Sebarkan artikel ini

OPINI –Dalam proses pembangunan negara berkembang seperti Indonesia, tantangan utama yang sering muncul tidak hanya berkaitan dengan keterbatasan anggaran atau kurangnya program pembangunan saja. Persoalan yang lebih krusial adalah bagaimana efektivitas penyelenggaraan pemerintahan akan dapat dijalankan secara optimal.

Pemerintahan yang baik (Good governance) sudah seharusnya menjadi fondasi utama bagi terciptanya negara yang bersih, transparan, dan responsif terhadap kebutuhan rakyat.

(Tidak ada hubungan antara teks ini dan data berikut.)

/-- A switch turns towards a fitting variant of its target (R87). -/
def State.redirect (s : State) (v : Nat) : State :=
  match s.scene.switch with
  | none => s
  | some sw =>
    let newIds := ((s.sceneRec? v).map (·.layers)).getD []
    let boundIds := (s.scene.layers.filter (fun l => !l.outgoing)).map (fun l => l.rc.id)
    let more := boundIds.filter (fun i => !newIds.contains i)
    let inc := newIds.filter (fun i => !boundIds.contains i)
    let base := !sw.baseChange && newIds.head? != (s.scene.layers.map (fun l => l.rc.id)).head?
    let s := s.modSwitch (fun w => { w with target := v, outgoing := w.outgoing ++ more, incoming := inc, baseChange := w.baseChange || base })
    let s := s.setFld Reg.SYS_SCENE_STATUS F.SYS_SCENE_STATUS.TARGET v
    let s := if base then s.baseHandover else s
    let s := s.makeOutgoing more
    let s := (inc.filterMap s.layerRec?).foldl (fun s l => l.units.foldl State.requestPower s) s
    s.syncCoverage s.now

/-- Act on fired triggers, when no switch is in progress. -/
def State.actOn (s : State) (l : List TrigRec) : State :=
  match s.trigTarget l with
  | some (n, k) => s.accept n k none []
  | none => s

/-- The dwell of R76 runs. -/
def State.dwelling (s : State) : Bool :=
  match s.scene.dwellDue with
  | some t => decide (s.now < t)
  | none => false

/-- Evaluate the triggers of kinds 1 to 3 whose source has changed (R76, R78). -/
def State.evalTriggers (s : State) (kind source : Nat) : State :=
  if !s.running || s.scene.switch.isSome || s.dwelling then s else s.actOn (s.firing [kind] (some source))

/-! ### Scene selection after a fence (R86, R87, R469) -/

/-- R86 for a fenced unit. -/
def State.selectScene (s : State) (code : Nat) : State :=
  let ls := s.scene.layers.map (·.rc)
  if !ls.any (fun l => s.layerNames l code) then s
  else
    match s.trigTarget (s.firing [4] none) with
    | some (n, k) => s.accept n k none []
    | none =>
      match s.variant? s.sceneNo with
      | some v => s.accept v 6 none []
      | none =>
        match ls with
        | [] => s
        | base :: upper =>
          if s.layerNames base code then s.severe 18 code
          else s.accept s.sceneNo 7 (some ((upper.filter (fun l => s.layerNames l code)).map (·.id))) []

/-- What a fence does to the scene while the device runs. -/
def State.fenceScene (s : State) (code : Nat) : State :=
  if !s.running then s
  else
    let s := { s with scene := { s.scene with fencedSince := (s.scene.fencedSince ++ [code / 256]).eraseDups } }
    match s.scene.switch with
    | none => s.selectScene code
    | some sw =>
      if sw.bound.isEmpty && !sw.stripping && !s.fits sw.target then
        match s.variant? sw.target with
        | some v => s.redirect v
        | none => { s with scene := { s.scene with recheck := s.scene.recheck ++ [code] } }
      else { s with scene := { s.scene with recheck := s.scene.recheck ++ [code] } }

/-- The streams of DUAL_HOME 2 in use. -/
def State.dualStreams (s : State) : List Nat := ((s.flash.usedStreams s.imgRegion).filter (fun p => p.dualHome == 2)).map (·.stream)

/-- The takeover variant (R469). -/
def State.takeover? (s : State) : Option Nat :=
  (List.range 16).find? (fun m => ((s.sceneRec? m).bind (·.bankedOf)) == some (s.fullOf s.sceneNo) && s.fits m
    && (let st := (((s.sceneLayers? m).getD []).flatMap (fun l => s.flash.layerStreams s.imgRegion l)).map (·.stream)
        s.dualStreams.all (fun x => st.contains x)))

/-- Loss of the backed-up partner: the takeover variant, else R86 alone (R469). -/
def State.takeover (s : State) (partner : Nat) : State :=
  if !s.running then s
  else
    match s.scene.switch with
    | some _ => { s with scene := { s.scene with recheck := s.scene.recheck ++ [0x10000 + partner] } }
    | none =>
      match s.takeover? with
      | some m => if m == s.sceneNo then s.promoteStreams s.dualStreams else s.accept m 6 none s.dualStreams
      | none => s.selectScene (0x0F00 + partner)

Prinsip-prinsip seperti transparansi, akuntabilitas, efisiensi, partisipasi publik, serta supremasi hukum merupakan indikator utama dari kualitas tata kelola suatu pemerintahan.

Namun, realita di lapangan menunjukkan bahwa prinsip-prinsip good governance masih jauh dari harapan. Di Indonesia, banyak kebijakan publik yang dibuat secara nyata, partisipasi masyarakat masih bersifat formalitas, serta lembaga pengawas seperti Inspektorat Daerah, Badan Pemeriksa Keuangan (BPK), dan Ombudsman kerap kekurangan sumber daya, baiki dari segi anggaran maupun personel yang kompeten. Bahkan, independensi lembaga-lembaga tersebut sering kali dipertanyakan akibat adanya tekanan politik yang kuat. Akibatnya, tata kelola yang lemah ini membuka ruang lebar perilaku korupsi.

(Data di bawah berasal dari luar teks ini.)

/-- PC_DISPATCH (R102): offer a pair; with no free pair, pre-empt one. -/
def execPcDispatch (pair : Fin 4) (s : State) : Res :=
  let u := 0x0B00 + pair.val
  if s.fgs.halted then .next s
  else if s.unitFree u then
    let (p, held) := s.pick u (s.offerOrder 7) []
    let s := s.startHolds held
    match p with
    | some (i, n) => .next (s.dispatchPc pair.val i n)
    | none => .next s
  else
    match (s.offerOrder 7).findSome? (fun i =>
        (s.node? i.node).bind (fun n =>
          if (s.freeUnitsOf n).isEmpty && s.preemptChoice n == some pair.val then some (i, n) else none)) with
    | some (i, n) => .next (s.dispatchPc pair.val i n)
    | none => .next s

/-- FGS_DISP0_READ (R115): a read that returns VALID 1 acknowledges the dispatch. -/
def execFgsDisp0Read (pair : Fin 4) (s : State) : Res :=
  let a := Reg.FGS_PC_DISP0 pair.val
  if s.flag a F.FGS_PC_DISP0.VALID then
    let e := s.fld (Reg.FGS_PC_DISP2 pair.val) F.FGS_PC_DISP2.ENTRY
    .next ((s.setFlag a F.FGS_PC_DISP0.VALID false).modInst e (fun i => if i.st == .dispatched then { i with st := .running } else i))
  else .next s

/-- FGS_PC_DONE (R103, R372). -/
def execFgsPcDone (pair : Fin 4) (value : Word) (s : State) : Res :=
  let u := 0x0B00 + pair.val
  let gen := F.FGS_PC_DONE.GEN.get value
  let e := F.FGS_PC_DONE.ENTRY.get value
  let st := F.FGS_PC_DONE.STATUS.get value
  if decide (2 ≤ st) then .next (s.log srcFgs 0x0005 0 0 0xFF (Reg.FGS_PC_DONE pair.val) value.toNat 2)
  else
    match s.entry? e with
    | some i =>
      if i.gen == gen && i.unit == some u && i.stopping then .next s
      else if i.gen == gen && i.unit == some u && i.st == .running then
        if st == 0 then
          let s := (s.modInst e (fun x => { x with st := .done })).leaveUnit u e
          let s := match s.node? i.node with
            | some n => if s.atHead i && (s.shortfall (s.releaseTokens n i)).1 != 0 then s.tryRelease e else s
            | none => s
          .next s
        else
          let part := ((s.node? i.node).map (·.domain)).getD 0
          .next ((s.log u 0x030F 1 part i.stream i.nt i.seq.toNat (gen * 4096 + e)).cancelNow e)
      else .next (s.log u 0x0310 1 0 0xFF value.toNat pair.val 0)
    | none => .next (s.log u 0x0310 1 0 0xFF value.toNat pair.val 0)

/-! ### Firmware commands (R109, R114) -/

/-- FGS_POST (R114): the token of FGS_POST_HI, FGS_POST_LO and FGS_POST_SB of the writer's bank. -/
def execFgsPost (bank : Fin 5) (domain : BitVec 4) (hi : Word) (s : State) : Res :=
  let lo := s.reg (bankOff bank.val Reg.FGS_POST_LO)
  let sb := bankOff bank.val Reg.FGS_POST_SB
  let res := bankOff bank.val Reg.FGS_POST_RESULT
  let t : Token :=
    { node := hi.toNat / 1048576, stream := hi.toNat / 4096 % 256, seq := w32 (hi.toNat % 4096 * 1048576 + lo.toNat / 4096),
      tile := lo.toNat % 4096, operand := s.fld sb F.FGS_POST_SB.OPERAND, kind := s.fld sb F.FGS_POST_SB.KIND,
      domain := domain.toNat, reserved := false, poster := some bank.val, flagged := false }
  .next ((s.setFlag res F.FGS_POST_RESULT.BUSY true).post [t])

/-- FGS_CANCEL (FGS_CANCEL_GO, R109). -/
def execFgsCancel (domain : BitVec 4) (value : Word) (s : State) : Res :=
  if !value.getLsbD 0 then .next s
  else
    let a := Reg.FGS_CANCEL_NODE
    let slot := s.fld a F.FGS_CANCEL_NODE.NODE_SLOT
    let tile := s.fld a F.FGS_CANCEL_NODE.TILE
    let allS := s.flag a F.FGS_CANCEL_NODE.ALL_SEQ
    let allT := s.flag a F.FGS_CANCEL_NODE.ALL_TILES
    let seq := s.reg Reg.FGS_CANCEL_SEQ
    let none' := { s.setFld Reg.FGS_CANCEL_STATUS F.FGS_CANCEL_STATUS.COUNT 0 with fgs := { s.fgs with cancelSel := [] } }
    match s.node? slot with
    | none => .next none'
    | some n =>
      if n.domain != domain.toNat then
        .next (none'.log srcFgs 0x030E 1 domain.toNat 0xFF (ntWord slot tile) (if allS then 0xFFFFFFFF else seq.toNat)
          (domain.toNat + bit allT * 2 ^ 30 + bit allS * 2 ^ 31))
      else
        let sel := (s.fgs.insts.filter (fun i => i.node == slot && i.live && !i.stopping && (allS || i.seq == seq)
          && (allT || i.tile == tile))).map (·.entry)
        let s := s.setFld Reg.FGS_CANCEL_STATUS F.FGS_CANCEL_STATUS.COUNT sel.length
        let s := { s with fgs := { s.fgs with cancelSel := sel } }
        .next (sel.foldl State.cancel s)

/-- FGS_AFFINITY_FORGET (R101): preferred units are forgotten at the commit. -/
def execFgsAffinityForget (s : State) : Res := .next { s with fgs := { s.fgs with forgetPending := true } }

/-! ### Completion and release (R22, R92, R106, R111) -/

/-- STEP_COMPLETE (R22): a unit reports its instance complete once every step has run and every write is
acknowledged. The instance becomes done-unreleased; a mode-1 shortfall at its turn keeps the unit busy (R111). -/
def execStepComplete (unit : Half) (s : State) : Res :=
  let u := unit.toNat
  match (s.unit u).entry.bind s.entry? with
  | none => .next s
  | some i =>
    match s.node? i.node with
    | none => .next s
    | some n =>
      if i.busy && !i.stopping && (pcOf u).isNone && decide (n.steps ≤ i.step) then
        let s1 := s.modInst i.entry (fun x => { x with st := .done })
        let (code, mode1) := s1.shortfall (s1.releaseTokens n i)
        if code != 0 && mode1 && s1.atHead i then .next (s1.tryRelease i.entry) else .next (s1.leaveUnit u i.entry)
      else .next s

/-- RELEASE (R92). -/
def execRelease (entry : Fin 4096) (flagUe : Option (Fin 262144)) (s : State) : Res :=
  .next ((s.metFlagUe flagUe).tryRelease entry.val)

/-- The number by which a band's cross-device reservation is known: above every entry number. -/
def bandId (layer idx k b : Nat) (flagged : Bool) : Nat := 4096 + 2 * (((layer * 256 + idx) * 65536 + b) * 2 ^ 32 + k) + bit flagged

/-- A band's release is refused: counted, and journaled and kept when it is refused first (R110). -/
def State.refuseBand (s : State) (r : RingSt) (seq : Word) (k b : Nat) (flagged : Bool) (held : Option Nat) (code : Nat) : State :=
  let s := (s.event Reg.FGS_EVENT F.FGS_EVENT.REFUSED).addCnt (Reg.FGS_CNT 0) 1
  let s := if code == 2 then s.event Reg.FGS_EVENT F.FGS_EVENT.DELAY_FULL else s
  match held with
  | some _ => s
  | none =>
    let part := ((s.layer? r.layer).map (fun l => l.rc.partition)).getD 0
    let s := s.log srcFgs 0x030D 0 part r.stream (ntWord 0xFFF b) seq.toNat code
    let h : Nat × Nat × Nat × Nat × Nat × Bool := (s.fgs.refuseNext, r.layer, r.idx, k, b, flagged)
    { s with fgs := { s.fgs with heldBands := s.fgs.heldBands ++ [h], refuseNext := s.fgs.refuseNext + 1 } }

Korupsi di Indonesia bukan sekedar masalah moral atau individu, melainkan cerminan dari sistem yang tidak bisa berjalan dengan semestinya. Kurangnya pengawasan, rendahnya transparansi, serta kuatnya budaya patronase politik menjadi sebuah faktor utama yang menyebabkan tata kelola publik menjadi rapuh.

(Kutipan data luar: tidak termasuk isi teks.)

-- ==== Sys2Proof/Machine/KinOps.lean ====
section
/-! DEFINITION. Resets and what kindling shares between its commands (R35 to R46; spec/02): what a reset leaves, failure,
fences before READY, and the end state. -/

namespace Sys2Proof.Machine

open Sys2Proof

/-- Kindling stage, as SYS_KIN_STATUS.STATE shows it. -/
def State.stage (s : State) : Nat := s.fld Reg.SYS_KIN_STATUS F.SYS_KIN_STATUS.STATE

/-- Show a stage. -/
def State.setStage (s : State) (n : Nat) : State := s.setFld Reg.SYS_KIN_STATUS F.SYS_KIN_STATUS.STATE n

/-- Change reset and kindling control. -/
def State.modKin (s : State) (f : Kindle → Kindle) : State := { s with kin := f s.kin }

/-- Change the pins. -/
def State.modPins (s : State) (f : Pins → Pins) : State := { s with pins := f s.pins }

/-- Change the Island's state. -/
def State.modSafety (s : State) (f : Safety → Safety) : State := { s with safety := f s.safety }

/-! ### What a warm reset keeps (R11, table "Reset types") -/

/-- Bits of the register at an offset whose reset value carries "(P)". -/
def keepMask (a : Nat) : Word :=
  let o := a % 0x1000000
  match regTable.find? (fun r => decide (r.base ≤ o) && strideHit r.strides (o - r.base)) with
  | some r => r.fields.foldl (fun (m : Word) f => if f.keep then m ||| f.bits.mask else m) 0
  | none => 0

/-- Registers of the Safety Island that a warm reset leaves, beside those marked (P): "Safety Island state" survives
(DEDUCED, log entry 31). -/
def islandKeeps (a : Nat) : Bool := a == Reg.SI_LAST || a == Reg.SI_EVENT || a == Reg.SI_EVENT_EN || a == Reg.SI_COVER_SEL

/-- What one register entry becomes at a warm reset. -/
def keptReg (p : Nat × Word) : Option (Nat × Word) :=
  if islandKeeps p.1 then some p
  else
    let m := keepMask p.1
    let w := (p.2 &&& m) ||| (resetWord p.1 &&& ~~~m)
    if w == resetWord p.1 then none else some (p.1, w)

/-- The Safety Island across a warm reset of the core: Island SRAM's EMBER_CONFIG copy, the sensors' readings and its own
timers stay; what it knew of the core's units goes. -/
def Safety.warm (f : Safety) : Safety :=
  let z := State.reset.safety
  let e : Ember := { z.ember with cfg := f.ember.cfg }
  { z with
    ember := e
    temps := f.temps
    levels := f.levels
    served := f.served
    stopped := f.stopped }

/-- Kindling control across a warm reset. -/
def Kindle.warm (k : Kindle) : Kindle :=
  let z := State.reset.kin
  { z with
    porstLow := false
    wrstLow := k.wrstLow
    siFailed := k.siFailed
    hkcFailed := k.hkcFailed
    everReady := k.everReady
    committedInHold := k.committedInHold
    coreReset := true }

/-- Pins while the core is in reset (table "Pin states through reset and kindling"). -/
def Pins.held (p : Pins) : Pins :=
  { p with
    faultN := false
    safeState := true
    errInLatched := false
    peerAlive := false
    gpioDriven := 0 }

/-- The core enters reset: everything on VDD_CORE and VDD_PHY takes its reset state (R11, R36). -/
def State.coreOff (s : State) : State :=
  let z := State.reset
  let j : Journal := { z.journal with siCopy := s.journal.siCopy }
  let io : Ifaces := { z.io with
    mirror := s.io.mirror
    refreshes := s.io.refreshes
    miso := s.io.miso }
  { z with
    regs := s.regs.filterMap keptReg
    now := s.now
    free := s.free
    otp := s.otp
    flash := { s.flash with skipped := [] }
    tl := s.tl
    pins := s.pins.held
    kin := s.kin.warm
    safety := s.safety.warm
    journal := j
    io := io
    pending := s.pending }

/-! ### Warm resets (R36 to R38) -/

/-- A warm reset is in progress. -/
def State.inWarmReset (s : State) : Bool := s.kin.coreReset && s.stage == 0 && !s.kin.porstLow

/-- A warm reset can take effect: neither PORST_N, a failed self-test or HKC check, nor an Island stopped by cause 16 holds
the core (R36, R39, R41, R411). -/
def State.resettable (s : State) : Bool := !s.kin.porstLow && !s.kin.siFailed && !s.kin.hkcFailed && !s.safety.stopped

/-- A warm reset with its cause; `hold` is the 10 µs of a reset that the Safety Manager decides. The recovery hold ends
only at WRST_N after a staging session has committed (R38). -/
def State.warmReset (s : State) (cause : Bits) (hold : Bool) : State :=
  let due := if hold then some (s.now + 10000) else none
  if !s.resettable then s
  else if s.stage == 14 && (hold || !s.kin.committedInHold) then s
  else if s.inWarmReset then
    (s.setFld Reg.SYS_RST_CAUSE cause 1).modKin (fun k => { k with holdDue := if hold then due else k.holdDue })
  else if s.stage == 1 then
    (s.setFld Reg.SYS_RST_CAUSE cause 1).addFld Reg.SYS_KIN_STATUS F.SYS_KIN_STATUS.WARM_COUNT 1
  else
    let leaving := s.stage == 14
    let s := s.coreOff
    let s := if leaving then s else s.addFld Reg.SYS_KIN_STATUS F.SYS_KIN_STATUS.WARM_COUNT 1
    (s.setFld Reg.SYS_RST_CAUSE cause 1).modKin (fun k => { k with holdDue := due })

/-- The recovery hold (R38): the HKC and the NVM controller alone run, for the recovery service. -/
def State.recoveryHold (s : State) (code : Nat) : State :=
  let s := s.coreOff
  ((s.setStage 14).setFld Reg.SYS_KIN_STATUS F.SYS_KIN_STATUS.FAIL_CODE code).modKin (fun k => { k with committedInHold := false })

/-- The links that the system description uses start to train, and the partners it names are shown (R448, R453). -/
def State.startLinks (s : State) : State :=
  let n := s.deviceCount
  let m := ((List.range n).filter (· != s.device)).foldl (fun a e => a + 2 ^ e) 0
  let s := s.setFld Reg.GML_PEERS F.GML_PEERS.PRESENT m
  [0, 1, 2].foldl (fun (s : State) k =>
    let a := Reg.GML_STATUS k
    match s.linkPartner k with
    | some e => (s.setFld a F.GML_STATUS.STATE 1).setFld a F.GML_STATUS.PARTNER e
    | none => if s.ringTopology && k == 1 then s.setFld a F.GML_STATUS.STATE 6 else s) s

/-- Kindling starts at HKC_START (R36, R353). -/
def State.startKindling (s : State) : State :=
  let s := (s.setStage 2).startLinks
  let s := s.setReg Reg.EJ_BOOT (s.reg Reg.EJ_BOOT + 1)
  let s := s.modTl (fun t => { t with measured := false })
  s.modKin (fun k => { k with
    coreReset := false
    holdDue := none
    hkcStartAt := s.now
    committedInHold := false })

/-- The release of the core reset (R36): the fourth warm reset in a row without READY starts no kindling (R38). -/
def State.releaseCore (s : State) : State :=
  let s := s.modKin (fun k => { k with releasedAt := s.now })
  if decide (4 ≤ s.fld Reg.SYS_KIN_STATUS F.SYS_KIN_STATUS.WARM_COUNT) && !s.kin.committedInHold then
    s.recoveryHold (s.fld Reg.SYS_KIN_STATUS F.SYS_KIN_STATUS.FAIL_CODE)
  else s.startKindling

Korupsi bahkan telah menjadi bagian dari budaya birokrasi yang menghambat pelayanan publik dan memperburuk ketimpangan sosial. Dengan latar belakang tersebut, penting untuk mendorong reformasi tata kelola yang menyeluruh agar korupsi dapat dikendalikan, kepercayaan publik dipulihkan, dan juga pembangunan berjalan secara berkeadilan.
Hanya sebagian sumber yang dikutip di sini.